Holidays That Suspend Alternate Side Parking in NYC

Christina Knight | December 21, 2022
street parking sign

The sign in this photo shows parking is not allowed for 1.5 hours on Wednesdays. When alternate side parking (ASP) rules are suspended, you can leave your car parked all day.

If you drive a car in New York City, you may have once found yourself praying to a little understood parking deity, who appears to understand its supplicants just as little.

Finding an unmetered, free place to park on the street can try one’s soul. These tactics can save you:

  • Memorize street cleaning days and times on the city blocks you frequent.
  • Hone your parallel parking skills so you can maneuvering into a tight spot.
  • Know the holidays that suspend Alternate Side Parking rules.

If you don’t move your car for street cleaning hours, a parking ticket in Manhattan on 96th street and south of it will cost you $65; in all other areas of the city, you will be fined $60. Parking meters are not in effect on Sundays.

A holiday suspension of parking rules can buy you a couple of more days or an additional week in a curbside spot.

Some dates are long-established national or state holidays that are easy to remember, like New Year’s Day or Martin Luther King, Jr.’s Birthday. Other dates for parking rule suspensions are celebrations or religious holy days observed by an ethnic or religious group.
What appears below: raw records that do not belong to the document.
-- ==== Sys2Proof/Tests/Slice0.lean ====
section
/-! SUPPORT. Small tests: ill-formed terms that the check refuses, words written out from the spec's encodings, states
that meet the hypotheses of the statements, and single steps whose results the spec prints. -/

namespace Sys2Proof.Tests

set_option Elab.async false

open Sys2Proof Sys2Proof.Machine

/-! ### Small states -/

/-- The package after reset with core 0 as given. -/
def onCore (k : Core) : State := { State.reset with cores := State.reset.cores.set 0 k }

/-- A running core at pc 0x1000, by default with handle 1 FREE for its engines at bench 0x1000, and handle 2 FULL for the core. -/
def core0 : Core := { Core.blank with
  status := .running, pc := 0x1000
  handles := (Core.blank.handles.set 1 { base := 0x1000, size := 256 }).set 2 { base := 0x2000, size := 256, st := 2, o := 0 } }

/-- The same core with s1 = `x` and s2 = `y`. -/
def core12 (x y : DWord) : Core := { core0 with s := (core0.s.set 1 x).set 2 y }


/-- Page tables under which address space 0 maps the low 1 GiB onto itself (R218, R219). -/
def tables : Mem := [(0x2000, 0x3001), (0x3000, 0x4001), (0x4000, 0x000F), (0x8000, 0x2001)].foldl
  (fun (m : Mem) (e : Nat × Nat) => m.write e.1 (leBytes 8 e.2)) []

/-- A hub that is up, with port A active, the tables in place, and errand 1 as given. -/
def onHub (e : Errand) (h : Hub → Hub) : State := { State.reset with
  now := 1000000000, hbm := tables
  hub := h { State.reset.hub with ready := true, active := some .a, leaseEnd := 1000000001, steward := { epoch := 1, expiry := 1000000001 }
                                  bar0 := [(0x2000, 0x8001), (0x8008, 0x10)], errands := State.reset.hub.errands.set 1 e } }

/-- An errand that runs. -/
def running : Errand := { state := .running, token := 7, prog := 0x100000, save := 0x40000, savecl := 64 }

/-- `core0` in a launch of errand 1. -/
def core1 : Core := { core0 with launch := some { errand := 1, size := 8 } }

/-- A field of the state that an instruction answers. -/
def after {α : Type} (o : Host.Outcome State Fault Refusal) (f : Core → α) : Option α :=
  match o with
  | .next t => some (f (t.core 0))
  | _ => none

/-! ### Ill-formed terms, one for each check -/

theorem test_wf_sbf_out_of_its_file : (Instr.add ⟨0, 1, 2, 6, 1⟩).wf = false ∧ (Instr.add ⟨0, 1, 2, 5, 1⟩).wf = true := by decide
theorem test_wf_sbf_unassigned : (Instr.max ⟨0, 1, 2, 0, 6⟩).wf = false := by decide
theorem test_wf_loop_counter : (Instr.loop 0 6 1).wf = false ∧ (Instr.loopr 0 5 1).wf = true := by decide
theorem test_wf_hwait_ring : (Instr.hwait 0 1 0 8).wf = false ∧ (Instr.hwait 0 0 0 63).wf = true := by decide
theorem test_wf_waitv : (Instr.waitv 0 1 2 6 2).wf = false ∧ (Instr.waitv 0 1 2 0 1).wf = false := by decide
theorem test_wf_control_register : (Instr.getr 0 1 32).wf = false ∧ (Instr.setr 0 1 32).wf = false := by decide
theorem test_wf_setn_setb : (Instr.setn 0 6 1).wf = false ∧ (Instr.setb 0 8 1).wf = false ∧ (Instr.setq 0 8 1).wf = false := by decide
theorem test_wf_drain_scope_and_wait : (Instr.drain 0 1 1).wf = false := by decide
theorem test_wf_invoke_sprint : (Instr.invoke 0 1 0 1).wf = false ∧ (Instr.sprint 0 1 2 0).wf = false := by decide
theorem test_wf_statpop : (Instr.statpop 0 3 3).wf = false ∧ (Instr.statpop 0 0 0).wf = true := by decide
theorem test_wf_fmtset : (Instr.fmtset 0 1 63 1).wf = false ∧ (Instr.fmtset 0 1 63 0).wf = true := by decide
theorem test_wf_arith_rounding : (Instr.vaddArith ⟨0, 3, 1, 2, 3, 2, 0⟩ ⟨1, 0⟩).wf = false
    ∧ (Instr.vaddArith ⟨0, 0, 1, 2, 3, 2, 0⟩ ⟨5, 0⟩).wf = false := by decide
theorem test_wf_types : (Instr.vabs ⟨0, 6, 1, 2, 2, 0⟩).wf = false ∧ (Instr.vshl ⟨0, 0, 1, 2, 3, 2, 0⟩).wf = false
    ∧ (Instr.vsar ⟨0, 6, 1, 2, 3, 2, 0⟩).wf = false ∧ (Instr.vgath ⟨0, 1, 1, 2, 3, 2, 0⟩ ⟨0, 0⟩).wf = false := by decide
theorem test_wf_compares : (Instr.vceq ⟨0, 0, 0, 1, 2, 2, 0⟩).wf = false ∧ (Instr.vcun ⟨0, 3, 1, 1, 2, 2, 0⟩).wf = false := by decide
theorem test_wf_conversions : (Instr.vcvt ⟨0, 1, 2, 2, 0⟩ ⟨0, 0, 10, 0⟩).wf = false ∧ (Instr.vcvtb ⟨0, 1, 2, 3⟩ ⟨0, 0, 0, 1⟩).wf = false
    ∧ (Instr.vpack ⟨0, 5, 1, 2, 2, 0⟩ 5 0).wf = false ∧ (Instr.vunpk ⟨0, 3, 1, 2, 2, 0⟩ 3).wf = false := by decide
theorem test_wf_lanes : (Instr.vbcast ⟨0, 0, 1, 2, 2, 0⟩ 0 32).wf = false ∧ (Instr.vext 0 0 1 2 2 32).wf = false
    ∧ (Instr.vbcast ⟨0, 0, 1, 2, 2, 0⟩ 1 1).wf = false := by decide
theorem test_wf_special : (Instr.vexp ⟨0, 3, 1, 2, 2, 0⟩).wf = false ∧ (Instr.vexpAccurate ⟨0, 0, 1, 2, 2, 0⟩ 7).wf = false
    ∧ (Instr.vlogAccurate ⟨0, 0, 1, 2, 2, 0⟩ 33).wf = false := by decide
theorem test_wf_predicates : (Instr.kand 0 0 1 2).wf = false ∧ (Instr.knot 0 0 1).wf = false ∧ (Instr.kset 0 0 1).wf = false := by decide
theorem test_wf_matrix : (Instr.mupld 0 0 1 1 2047).wf = false ∧ (Instr.mfmt 0 1 2 0 0 0).wf = false ∧ (Instr.mfmt 0 1 1 10 0 0).wf = false
    ∧ (Instr.rtload 0 1 1 63).wf = false := by decide
theorem test_wf_rule : (Instr.rgrid 0 7 15 2047 1 0).wf = false ∧ (Instr.rmode 0 0 0 0 3 0 0 0).wf = false
    ∧ (Instr.rmode 0 1 0 0 0 0 0 0).wf = false := by decide
theorem test_wf_copy : (Instr.copy 0 1 8 1 0 0).wf = false ∧ (Instr.ringdef 0 63 1 0 0).wf = false ∧ (Instr.sacc 0 1 2 3 6).wf = false
    ∧ (Instr.tilef 0 0 1 2 3 0 1).wf = false ∧ (Instr.send 0 1 8 1 2).wf = false := by decide
theorem test_wf_micro : (Instr.ufmt 3 0 0).wf = false ∧ (Instr.ufmt 0 1 0).wf = false ∧ (Instr.ulatch ⟨0, 0, 0, 0, 1, 0, 0, 0⟩).wf = false
    ∧ (Instr.ustep ⟨0, 0, 0, 0, 0, 0, 0, 1, 0, 0, 0, 0⟩).wf = false ∧ (Instr.ustep ⟨0, 0, 0, 0, 0, 0, 0, 0, 0, 0, 1, 0⟩).wf = false := by decide
theorem test_wf_steps : (Instr.wait ⟨0, 0⟩ 0 4 0 0 0 0 0).wf = false ∧ (Instr.wait ⟨0, 0⟩ 1 0 0 0 8 0 0).wf = false
    ∧ (Instr.launch ⟨0, 0⟩ 0 0 32 0).wf = false ∧ (Instr.signal ⟨0, 0⟩ 0 4 0).wf = false ∧ (Instr.xfer ⟨0, 0⟩ 0 0 0).wf = false
    ∧ (Instr.loft ⟨0, 0⟩ 0 384 0 0 1).wf = false ∧ (Instr.loft ⟨0, 0⟩ 0 0 0 0x100000 1).wf = false ∧ (Instr.loftRel ⟨0, 0⟩ 0 384).wf = false := by
  decide
theorem test_wf_events : (Instr.meltSample 0 1001).wf = false ∧ (Instr.stewardLeaseTakeover 5).wf = false ∧ (Instr.clerkSwitch .a 0 1).wf = false
    ∧ (Instr.containment 0 5).wf = false ∧ (Instr.join ⟨.a, 0, 0, 0⟩ 4 0).wf = false := by decide
theorem test_wf_mark_and_width : (Instr.lnop 3).wf = false ∧ (Instr.vadd ⟨0, 0, 1, 2, 3, 3, 0⟩).wf = false ∧ (Instr.vmov ⟨3, 0, 1, 2, 2, 0⟩).wf = false := by
  decide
None of the suspensions are posted on street signs.

To keep track of alternate side parking status you can call 311; download an app like NYC311; listen to a radio report; follow @NYCASP on Twitter or print out this New York City Department of Transportation (DOT) calendar.

To learn more about the significance of these holidays that save drivers’ time and sanity, discover their meanings in the list of dates, below. Happy Holidays!
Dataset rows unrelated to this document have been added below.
-- ==== Sys2Proof/Config.lean ====
section
/-! DEFINITION. What is fixed for one machine and not by its program: the parameters of spec/00_scope.md R6 and R7,
and the free values of spec/10_state.md R33. -/

namespace Sys2Proof

/-- Number of Memory cells (R6, R51). -/
abbrev Config.memSize : Nat := 4096

/-- Where an image is loaded and the first instruction fetched (R6, R65). -/
abbrev Config.bootAddr : Nat := 0x200

/-- Longest image LoadImage accepts (R6, R65). -/
abbrev Config.maxImage : Nat := 3584

/-- The two parameters the spec leaves open (R7): where the font lies and its bytes. Every state carries its machine's
(log entry 26); the defaults are in Sys2Proof/Machine/Font.lean. -/
structure FontParams where
  base : Nat
  data : List Byte
  deriving DecidableEq, Repr

/-- The constraint the source puts on them: 16 glyphs of 5 bytes, wholly below the boot address (R6, R7). -/
abbrev FontParams.fits (p : FontParams) : Prop := p.data.length = 80 ∧ p.base + 80 ≤ Config.bootAddr

/-- FREE VALUE (log entry 4): the byte the random source gives at draw number `draw`. It has no body, so nothing is
known of it: no distribution, no independence, no repeatability (R33, R134, D15). -/
opaque Config.randomByte (draw : Nat) : Byte

end Sys2Proof
end

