-- ==== Sys2Proof/Laws/Frame.lean ====
section
/-! SUPPORT. The frame of every shared operation, once. -/

namespace Sys2Proof.Machine

/-- A frame may be widened. -/
theorem Frame.mono {s t : State} {r r' : List Reg} {f f' : List Field} {b b' : Nat → Prop} (h : Frame s t r f b)
    (hr : ∀ x ∈ r, x ∈ r') (hf : ∀ x ∈ f, x ∈ f') (hb : ∀ a, b a → b' a) : Frame s t r' f' b' :=
  ⟨fun x hx => h.1 x fun e => hx (hr x e), fun x hx => h.2.1 x fun e => hx (hf x e),
    fun x hx => h.2.2 x fun e => hx (hb x e)⟩

theorem Field.same_refl (f : Field) (s : State) : Field.same f s s := by
  cases f <;> first | rfl | exact fun _ _ => rfl

/-- A state made from s by replacing fields keeps every field not replaced. -/
theorem frame_of_fields {s t : State} {fields : List Field} (hv : t.v = s.v) (hm : t.mem = s.mem)
    (hp : t.font = s.font) (hf : ∀ f, f ∉ fields → Field.same f s t) : Frame s t [] fields noBytes :=
  ⟨fun r _ => by rw [State.reg, State.reg, hv], hf, fun a _ => by rw [State.byteAt, State.byteAt, hm, hp]⟩

theorem frame_refl (s : State) : Frame s s [] [] noBytes := frame_of_fields rfl rfl rfl fun f _ => f.same_refl s

theorem frame_setReg (s : State) (x : Reg) (b : Byte) : Frame s (s.setReg x b) [x] [] noBytes :=
  ⟨fun r hr => s.reg_setReg_ne x b r (by simpa using hr), fun f _ => by
    cases f <;> first | rfl | exact fun _ _ => rfl, fun _ _ => rfl⟩

theorem frame_writeFlagThenResult (s : State) (x : Reg) (f r : Byte) :
    Frame s (s.writeFlagThenResult x f r) [x, VF] [] noBytes :=
  ⟨fun q hq => by simp at hq; simp [State.reg_writeFlagThenResult, hq], fun g _ => by
    cases g <;> first | rfl | exact fun _ _ => rfl, fun _ _ => rfl⟩

theorem frame_writeResultThenFlag (s : State) (x : Reg) (f r : Byte) :
    Frame s (s.writeResultThenFlag x f r) [x, VF] [] noBytes :=
  ⟨fun q hq => by simp at hq; simp [State.reg_writeResultThenFlag, hq], fun g _ => by
    cases g <;> first | rfl | exact fun _ _ => rfl, fun _ _ => rfl⟩

theorem frame_setPc (s : State) (w : Word) : Frame s (s.setPc w) [] [.pc] noBytes :=
  frame_of_fields rfl rfl rfl fun f hf => by cases f <;> first | rfl | exact fun _ _ => rfl | simp at hf

theorem frame_skipIf (s : State) (c : Bool) : Frame s (s.skipIf c) [] [.pc] noBytes := by
  cases c
  · exact (frame_refl s).mono (by simp) (by simp) (fun _ h => h)
  · exact frame_setPc s _

theorem frame_rewind (s : State) : Frame s s.rewind [] [.pc] noBytes := frame_setPc s _

theorem frame_setI (s : State) (w : Word) : Frame s (s.setI w) [] [.i] noBytes :=
  frame_of_fields rfl rfl rfl fun f hf => by cases f <;> first | rfl | exact fun _ _ => rfl | simp at hf

theorem frame_setDt (s : State) (b : Byte) : Frame s (s.setDt b) [] [.dt] noBytes :=
  frame_of_fields rfl rfl rfl fun f hf => by cases f <;> first | rfl | exact fun _ _ => rfl | simp at hf

theorem frame_setSt (s : State) (b : Byte) : Frame s (s.setSt b) [] [.st] noBytes :=
  frame_of_fields rfl rfl rfl fun f hf => by cases f <;> first | rfl | exact fun _ _ => rfl | simp at hf

theorem frame_setFb (s : State) (fb : Framebuffer) : Frame s (s.setFb fb) [] [.fb] noBytes :=
  frame_of_fields rfl rfl rfl fun f hf => by cases f <;> first | rfl | simp at hf

theorem frame_raise (s : State) (c : Fault) : Frame s (s.raise c) [] [.fault] noBytes :=
  frame_of_fields rfl rfl rfl fun f hf => by cases f <;> first | rfl | exact fun _ _ => rfl | simp at hf

theorem frame_setBytes (s : State) (a : Nat) (bs : List Byte) :
    Frame s (s.setBytes a bs) [] [] (bytesFrom a bs.length) :=
  ⟨fun _ _ => rfl, fun f _ => by cases f <;> first | rfl | exact fun _ _ => rfl,
    fun b hb => s.byteAt_setBytes_outside a bs b hb⟩

theorem frame_loadBlock (s : State) (x : Reg) : Frame s (s.loadBlock x) (blockRegs x) [] noBytes := by
  refine ⟨fun r hr => ?_, fun f _ => ?_, fun a _ => ?_⟩
  · rw [mem_blockRegs] at hr
    simp [State.loadBlock_reg, hr]
  · rw [State.loadBlock_eq]
    cases f <;> first | rfl | exact fun _ _ => rfl
  · rw [State.loadBlock_eq]
    rfl

theorem frame_push {s t : State} {w : Word} (h : s.push w = some t) : Frame s t [] [.stk, .sp] noBytes := by
  obtain ⟨-, rfl⟩ := State.push_eq_some h
  exact frame_of_fields rfl rfl rfl fun f hf => by cases f <;> first | rfl | exact fun _ _ => rfl | simp at hf

theorem frame_pop {s t : State} {w : Word} (h : s.pop = some (w, t)) : Frame s t [] [.sp] noBytes := by
  obtain ⟨-, -, rfl⟩ := State.pop_eq_some h
  exact frame_of_fields rfl rfl rfl fun f hf => by cases f <;> first | rfl | exact fun _ _ => rfl | simp at hf

/-- Frames compose. -/
theorem Frame.trans {s t u : State} {r r' : List Reg} {f f' : List Field} {b b' : Nat → Prop} (h : Frame s t r f b)
    (h' : Frame t u r' f' b') : Frame s u (r ++ r') (f ++ f') (fun a => b a ∨ b' a) := by
  refine ⟨fun x hx => ?_, fun g hg => ?_, fun a ha => ?_⟩
  · simp only [List.mem_append, not_or] at hx
    exact (h'.1 x hx.2).trans (h.1 x hx.1)
  · simp only [List.mem_append, not_or] at hg
    have h1 := h.2.1 g hg.1
    have h2 := h'.2.1 g hg.2
    cases g <;> first | exact h2.trans h1 | exact fun py px => (h2 py px).trans (h1 py px)
  · simp only [not_or] at ha
    exact (h'.2.2 a ha.2).trans (h.2.2 a ha.1)

end Sys2Proof.Machine
end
New York City Alternate Side Parking Rules 2023 Suspension Calendar

All dates below are for 2023 and include holidays’ meanings and origins. Not all denominations of a religion celebrate the same holy days, or observe them in the same way. According to the Department of Transportation, the process through which new days have been added to the ASP holiday suspensions in recent years has been through City Council legislation. Download a printable copy of the 2023 NYC Department of Transportation Alternate Side Parking (ASP) rules and calendar. Learn more about official parking rules and fees on the NYC DOT site.

Get a roundup of broadcast and digital premieres, special offers, and events with our weekly newsletter.

Documentaries on Faith and Religion in Daily Lives

The Great Muslim American Road Trip series premieres on July 5. Follow a millennial Muslim American couple on a cross-country journey along historic Route 66. As they meet new friends and explore more than a dozen stops, Mona and Sebastian weave a story about what it means to be Muslim in America today.

Amen, Amen, Amen is the contemporary story of the first Jewish community formed in a Muslim country in centuries (in Dubai), and an historic gift of a Torah scroll dedicated to the memory of an Arab-Muslim ruler, the late Sheikh Zayed, the Founding Father of the United Arab Emirates.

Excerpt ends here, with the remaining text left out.